In Israel, TOM works with the Holon Institute of Technology, Tel Aviv University and design schools such as Shenkar and the Bezalel Academy of Art and Design in Jerusalem – all of whom have 3D printing capabilities.
Bezalel student Yuval Buzaglo, 26, tells NoCamels she is part a team of university students that created thousands of pieces of equipment for hospitals, clinics, and special education schools using TOM’s instruction files and materials.
“There’s been a lot of sharing knowledge and efficiency,” she says.
Grinstein tells NoCamels most of TOM’s development and documentation is, in fact, done in Israel at Impact Labs, a hardware innovation center in Tel Aviv where TOM is based. The Lab is for entrepreneurs, companies, and social innovators to develop physical products and solutions.
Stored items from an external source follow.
-- ==== Sys2Proof/Laws/ControlInstr.lean ====
section
/-! SUPPORT. Each operation of Machine/ControlInstr.lean keeps the queue and the canonical form of the tables. -/

set_option linter.all false

namespace Sys2Proof.Machine

@[simp] theorem endWait_keeps {s0 s : State} (t : Nat) (h : Keeps s0 s) : Keeps s0 (State.endWait s t) := by
  unfold State.endWait
  repeat' first
    | (extract_lets +onlyGivenNames x
       try (have hx : Keeps s0 x := (by
         simp only [x]
         repeat' first
           | (simp (maxDischargeDepth := 60) +contextual only [setThr_keeps, beginActivation_keeps, keeps_mk, plain_keeps, keeps_ite, keeps_foldl, keeps_foldl_fst,
      apply_ite Prod.fst, apply_ite Prod.snd, implies_true, and_self, *]
              done)
           | refine keeps_foldl ?_ (fun s b hs => ?_)
           | refine keeps_foldl_fst ?_ (fun p b hp => ?_)
           | split))
       try (have hx : Keeps s0 x.1 := (by simp (maxDischargeDepth := 60) +contextual only [x, setThr_keeps, beginActivation_keeps, keeps_mk, plain_keeps, keeps_ite, keeps_foldl, keeps_foldl_fst,
      apply_ite Prod.fst, apply_ite Prod.snd, implies_true, and_self, *]))
       clear_value x)
    | (simp (maxDischargeDepth := 60) +contextual only [setThr_keeps, beginActivation_keeps, keeps_mk, plain_keeps, keeps_ite, keeps_foldl, keeps_foldl_fst,
      apply_ite Prod.fst, apply_ite Prod.snd, implies_true, and_self, *]
       done)
    | refine keeps_foldl ?_ (fun s b hs => ?_)
    | refine keeps_foldl_fst ?_ (fun p b hp => ?_)
    | refine each_keeps ?_ (fun s i hs => ?_)
    | (split
       all_goals try (rename_i heq
                      have hk := keeps_pair (s0 := s0) heq (by clear heq; simp (maxDischargeDepth := 60) +contextual only [setThr_keeps, beginActivation_keeps, keeps_mk, plain_keeps, keeps_ite, keeps_foldl, keeps_foldl_fst,
      apply_ite Prod.fst, apply_ite Prod.snd, implies_true, and_self, *])
                      clear heq))

@[simp] theorem execIWait_keeps {s0 s : State} (t : Fin 64) (h : Keeps s0 s) : OutKeeps s0 (execIWait t s) := by
  unfold execIWait
  simp (maxDischargeDepth := 60) +contextual only [issue_keeps, retire_keeps, endWait_keeps, outKeeps_next, outKeeps_ite, keeps_mk, plain_keeps, keeps_ite,
      keeps_foldl, keeps_foldl_fst, apply_ite Prod.fst, apply_ite Prod.snd, implies_true, and_self, *]
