@[simp] theorem stageClose_keeps {s0 s : State} (h : Keeps s0 s) : Keeps s0 (State.stageClose s) := by
  unfold State.stageClose
  repeat' first
    | (extract_lets +onlyGivenNames x
       try (have hx : Keeps s0 x := (by
         simp only [x]
         repeat' first
           | (simp (maxDischargeDepth := 60) +contextual only [modeStageClose_keeps, switchCapture_keeps, loadCapture_keeps, each_keeps, setQ_keeps, fpRefuse_keeps,
      capture_keeps, activate_keeps, owner_keeps, Tab.wf_mapValues, wf_ownerTable, keeps_mk, plain_keeps,
      keeps_ite, keeps_foldl, keeps_foldl_fst, apply_ite Prod.fst, apply_ite Prod.snd, implies_true, and_self,
      *]
              done)
           | refine keeps_foldl ?_ (fun s b hs => ?_)
           | refine keeps_foldl_fst ?_ (fun p b hp => ?_)
           | split))
       try (have hx : Keeps s0 x.1 := (by simp (maxDischargeDepth := 60) +contextual only [x, modeStageClose_keeps, switchCapture_keeps, loadCapture_keeps, each_keeps, setQ_keeps, fpRefuse_keeps,
      capture_keeps, activate_keeps, owner_keeps, Tab.wf_mapValues, wf_ownerTable, keeps_mk, plain_keeps,
      keeps_ite, keeps_foldl, keeps_foldl_fst, apply_ite Prod.fst, apply_ite Prod.snd, implies_true, and_self,
      *]))
       clear_value x)
    | (simp (maxDischargeDepth := 60) +contextual only [modeStageClose_keeps, switchCapture_keeps, loadCapture_keeps, each_keeps, setQ_keeps, fpRefuse_keeps,
      capture_keeps, activate_keeps, owner_keeps, Tab.wf_mapValues, wf_ownerTable, keeps_mk, plain_keeps,
      keeps_ite, keeps_foldl, keeps_foldl_fst, apply_ite Prod.fst, apply_ite Prod.snd, implies_true, and_self,
      *]
       done)
    | refine keeps_foldl ?_ (fun s b hs => ?_)
    | refine keeps_foldl_fst ?_ (fun p b hp => ?_)
    | refine each_keeps ?_ (fun s i hs => ?_)
    | (split
       all_goals try (rename_i heq
                      have hk := keeps_pair (s0 := s0) heq (by clear heq; simp (maxDischargeDepth := 60) +contextual only [modeStageClose_keeps, switchCapture_keeps, loadCapture_keeps, each_keeps, setQ_keeps, fpRefuse_keeps,
      capture_keeps, activate_keeps, owner_keeps, Tab.wf_mapValues, wf_ownerTable, keeps_mk, plain_keeps,
      keeps_ite, keeps_foldl, keeps_foldl_fst, apply_ite Prod.fst, apply_ite Prod.snd, implies_true, and_self,
      *])
                      clear heq))

@[simp] theorem execStageClose_keeps {s0 s : State} (h : Keeps s0 s) : OutKeeps s0 (execStageClose s) := by
  unfold execStageClose
  simp (maxDischargeDepth := 60) +contextual only [stageClose_keeps, outKeeps_next, outKeeps_ite, keeps_mk, plain_keeps, keeps_ite, keeps_foldl,
      keeps_foldl_fst, apply_ite Prod.fst, apply_ite Prod.snd, implies_true, and_self, *]

@[simp] theorem mapLive_keeps {s0 s : State} (ents : List RegEnt) (e : RegEnt) (h : Keeps s0 s) : Keeps s0 (State.mapLive ents s e) := by
  unfold State.mapLive
  repeat' first
    | (extract_lets +onlyGivenNames x
       try (have hx : Keeps s0 x := (by
         simp only [x]
         repeat' first
           | (simp (maxDischargeDepth := 60) +contextual only [wrCtrl_keeps, wrIncrLo_keeps, wrIncrHi_keeps, wrSrvCfg_keeps, wrDt_keeps, drcfgWrite_keeps, setReg_keeps,
      setFld_keeps, keeps_mk, plain_keeps, keeps_ite, keeps_foldl, keeps_foldl_fst, apply_ite Prod.fst,
      apply_ite Prod.snd, implies_true, and_self, *]
              done)
           | refine keeps_foldl ?_ (fun s b hs => ?_)
           | refine keeps_foldl_fst ?_ (fun p b hp => ?_)
           | split))
       try (have hx : Keeps s0 x.1 := (by simp (maxDischargeDepth := 60) +contextual only [x, wrCtrl_keeps, wrIncrLo_keeps, wrIncrHi_keeps, wrSrvCfg_keeps, wrDt_keeps, drcfgWrite_keeps, setReg_keeps,
      setFld_keeps, keeps_mk, plain_keeps, keeps_ite, keeps_foldl, keeps_foldl_fst, apply_ite Prod.fst,
      apply_ite Prod.snd, implies_true, and_self, *]))
       clear_value x)
    | (simp (maxDischargeDepth := 60) +contextual only [wrCtrl_keeps, wrIncrLo_keeps, wrIncrHi_keeps, wrSrvCfg_keeps, wrDt_keeps, drcfgWrite_keeps, setReg_keeps,
      setFld_keeps, keeps_mk, plain_keeps, keeps_ite, keeps_foldl, keeps_foldl_fst, apply_ite Prod.fst,
      apply_ite Prod.snd, implies_true, and_self, *]
       done)
    | refine keeps_foldl ?_ (fun s b hs => ?_)
    | refine keeps_foldl_fst ?_ (fun p b hp => ?_)
    | refine each_keeps ?_ (fun s i hs => ?_)
    | (split
       all_goals try (rename_i heq
                      have hk := keeps_pair (s0 := s0) heq (by clear heq; simp (maxDischargeDepth := 60) +contextual only [wrCtrl_keeps, wrIncrLo_keeps, wrIncrHi_keeps, wrSrvCfg_keeps, wrDt_keeps, drcfgWrite_keeps, setReg_keeps,
      setFld_keeps, keeps_mk, plain_keeps, keeps_ite, keeps_foldl, keeps_foldl_fst, apply_ite Prod.fst,
      apply_ite Prod.snd, implies_true, and_self, *])
                      clear heq))

@[simp] theorem mapTakes_keeps {s0 s : State} (h : Keeps s0 s) : Keeps s0 (State.mapTakes s) := by
  unfold State.mapTakes
  repeat' first
    | (extract_lets +onlyGivenNames x
       try (have hx : Keeps s0 x := (by
         simp only [x]
         repeat' first
           | (simp (maxDischargeDepth := 60) +contextual only [mapLive_keeps, each_keeps, setReg_keeps, arcQuota_keeps, setFld_keeps, raiseIf_keeps, tatWake_keeps,
      powerOff_keeps, setMode_keeps, wakeArm_keeps, thrStart_keeps, setThr_keeps, capture_keeps,
      activate_keeps, owner_keeps, Tab.wf_mapValues, wf_ownerTable, keeps_mk, plain_keeps, keeps_ite,
      keeps_foldl, keeps_foldl_fst, apply_ite Prod.fst, apply_ite Prod.snd, implies_true, and_self, *]
              done)
           | refine keeps_foldl ?_ (fun s b hs => ?_)
           | refine keeps_foldl_fst ?_ (fun p b hp => ?_)
           | split))
       try (have hx : Keeps s0 x.1 := (by simp (maxDischargeDepth := 60) +contextual only [x, mapLive_keeps, each_keeps, setReg_keeps, arcQuota_keeps, setFld_keeps, raiseIf_keeps, tatWake_keeps,
      powerOff_keeps, setMode_keeps, wakeArm_keeps, thrStart_keeps, setThr_keeps, capture_keeps,
      activate_keeps, owner_keeps, Tab.wf_mapValues, wf_ownerTable, keeps_mk, plain_keeps, keeps_ite,
      keeps_foldl, keeps_foldl_fst, apply_ite Prod.fst, apply_ite Prod.snd, implies_true, and_self, *]))
       clear_value x)
    | (simp (maxDischargeDepth := 60) +contextual only [mapLive_keeps, each_keeps, setReg_keeps, arcQuota_keeps, setFld_keeps, raiseIf_keeps, tatWake_keeps,
      powerOff_keeps, setMode_keeps, wakeArm_keeps, thrStart_keeps, setThr_keeps, capture_keeps,
      activate_keeps, owner_keeps, Tab.wf_mapValues, wf_ownerTable, keeps_mk, plain_keeps, keeps_ite,
      keeps_foldl, keeps_foldl_fst, apply_ite Prod.fst, apply_ite Prod.snd, implies_true, and_self, *]
       done)
    | refine keeps_foldl ?_ (fun s b hs => ?_)
    | refine keeps_foldl_fst ?_ (fun p b hp => ?_)
    | refine each_keeps ?_ (fun s i hs => ?_)
    | (split
       all_goals try (rename_i heq
                      have hk := keeps_pair (s0 := s0) heq (by clear heq; simp (maxDischargeDepth := 60) +contextual only [mapLive_keeps, each_keeps, setReg_keeps, arcQuota_keeps, setFld_keeps, raiseIf_keeps, tatWake_keeps,
      powerOff_keeps, setMode_keeps, wakeArm_keeps, thrStart_keeps, setThr_keeps, capture_keeps,
      activate_keeps, owner_keeps, Tab.wf_mapValues, wf_ownerTable, keeps_mk, plain_keeps, keeps_ite,
      keeps_foldl, keeps_foldl_fst, apply_ite Prod.fst, apply_ite Prod.snd, implies_true, and_self, *])
                      clear heq))

@[simp] theorem detTick_keeps {s0 s : State} (b : Nat) (h : Keeps s0 s) : Keeps s0 (State.detTick s b) := by
  unfold State.detTick
  repeat' first
    | (extract_lets +onlyGivenNames x
       try (have hx : Keeps s0 x := (by
         simp only [x]
         repeat' first
           | (simp (maxDischargeDepth := 60) +contextual only [setBlk_keeps, setThr_keeps, keeps_mk, plain_keeps, keeps_ite, keeps_foldl, keeps_foldl_fst, apply_ite
      Prod.fst, apply_ite Prod.snd, implies_true, and_self, *]
              done)
           | refine keeps_foldl ?_ (fun s b hs => ?_)
           | refine keeps_foldl_fst ?_ (fun p b hp => ?_)
           | split))
       try (have hx : Keeps s0 x.1 := (by simp (maxDischargeDepth := 60) +contextual only [x, setBlk_keeps, setThr_keeps, keeps_mk, plain_keeps, keeps_ite, keeps_foldl, keeps_foldl_fst, apply_ite
      Prod.fst, apply_ite Prod.snd, implies_true, and_self, *]))
       clear_value x)
    | (simp (maxDischargeDepth := 60) +contextual only [setBlk_keeps, setThr_keeps, keeps_mk, plain_keeps, keeps_ite, keeps_foldl, keeps_foldl_fst, apply_ite
      Prod.fst, apply_ite Prod.snd, implies_true, and_self, *]
       done)
    | refine keeps_foldl ?_ (fun s b hs => ?_)
    | refine keeps_foldl_fst ?_ (fun p b hp => ?_)
    | refine each_keeps ?_ (fun s i hs => ?_)
    | (split
       all_goals try (rename_i heq
                      have hk := keeps_pair (s0 := s0) heq (by clear heq; simp (maxDischargeDepth := 60) +contextual only [setBlk_keeps, setThr_keeps, keeps_mk, plain_keeps, keeps_ite, keeps_foldl, keeps_foldl_fst, apply_ite
      Prod.fst, apply_ite Prod.snd, implies_true, and_self, *])
                      clear heq))

@[simp] theorem arcTick_keeps {s0 s : State} (old : Tab Word) (a : Nat) (h : Keeps s0 s) : Keeps s0 (State.arcTick s old a) := by
  unfold State.arcTick
  repeat' first
    | (extract_lets +onlyGivenNames x
       try (have hx : Keeps s0 x := (by
         simp only [x]
         repeat' first
           | (simp (maxDischargeDepth := 60) +contextual only [fresh_keeps, arcEmpty_keeps, setArc_keeps, arcSettle_keeps, raiseIf_keeps, keeps_mk, plain_keeps,
      keeps_ite, keeps_foldl, keeps_foldl_fst, apply_ite Prod.fst, apply_ite Prod.snd, implies_true, and_self,
      *]
              done)
           | refine keeps_foldl ?_ (fun s b hs => ?_)
           | refine keeps_foldl_fst ?_ (fun p b hp => ?_)
           | split))
       try (have hx : Keeps s0 x.1 := (by simp (maxDischargeDepth := 60) +contextual only [x, fresh_keeps, arcEmpty_keeps, setArc_keeps, arcSettle_keeps, raiseIf_keeps, keeps_mk, plain_keeps,
      keeps_ite, keeps_foldl, keeps_foldl_fst, apply_ite Prod.fst, apply_ite Prod.snd, implies_true, and_self,
      *]))
       clear_value x)
    | (simp (maxDischargeDepth := 60) +contextual only [fresh_keeps, arcEmpty_keeps, setArc_keeps, arcSettle_keeps, raiseIf_keeps, keeps_mk, plain_keeps,
      keeps_ite, keeps_foldl, keeps_foldl_fst, apply_ite Prod.fst, apply_ite Prod.snd, implies_true, and_self,
      *]
       done)
    | refine keeps_foldl ?_ (fun s b hs => ?_)
    | refine keeps_foldl_fst ?_ (fun p b hp => ?_)
    | refine each_keeps ?_ (fun s i hs => ?_)
    | (split
       all_goals try (rename_i heq
                      have hk := keeps_pair (s0 := s0) heq (by clear heq; simp (maxDischargeDepth := 60) +contextual only [fresh_keeps, arcEmpty_keeps, setArc_keeps, arcSettle_keeps, raiseIf_keeps, keeps_mk, plain_keeps,
      keeps_ite, keeps_foldl, keeps_foldl_fst, apply_ite Prod.fst, apply_ite Prod.snd, implies_true, and_self,
      *])
                      clear heq))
TOM is funded philanthropically, employs 11 people, and works with hundreds of volunteers across the world, Grinstein explains. The organization helps local teams raise money for their COVID-19 relief efforts and source donations of 3D printing materials.
TOM makers are “community organizers, people working in the medical field, academics, university faculty, moms, dads, and basically anyone who wants to get involved,” Keren tells NoCamels, adding that “people have really stepped up to help.”
TOM’s most active communities in the US are in NY, Atlanta, and Miami, says Grinstein, as well as in Israel, Mexico, and Chile. Makers in Serbia, Japan, and South Korea are also picking up pace.
“All of this is just the beginning,” Keren says. “We’re working on solutions for the ‘new normal’ in schools, medical facilities, universities, and so on. We’re identifying the needs and scanning the radar.”
Makers are part of an “essential societal infrastructure,” explains Grinstein. “Every society needs makers for crowd-sourced, crowd-funded solutions and this is the tip of the iceberg of our potential.”
Most of TOM’s activities currently will be relevant post-pandemic and long after, he says.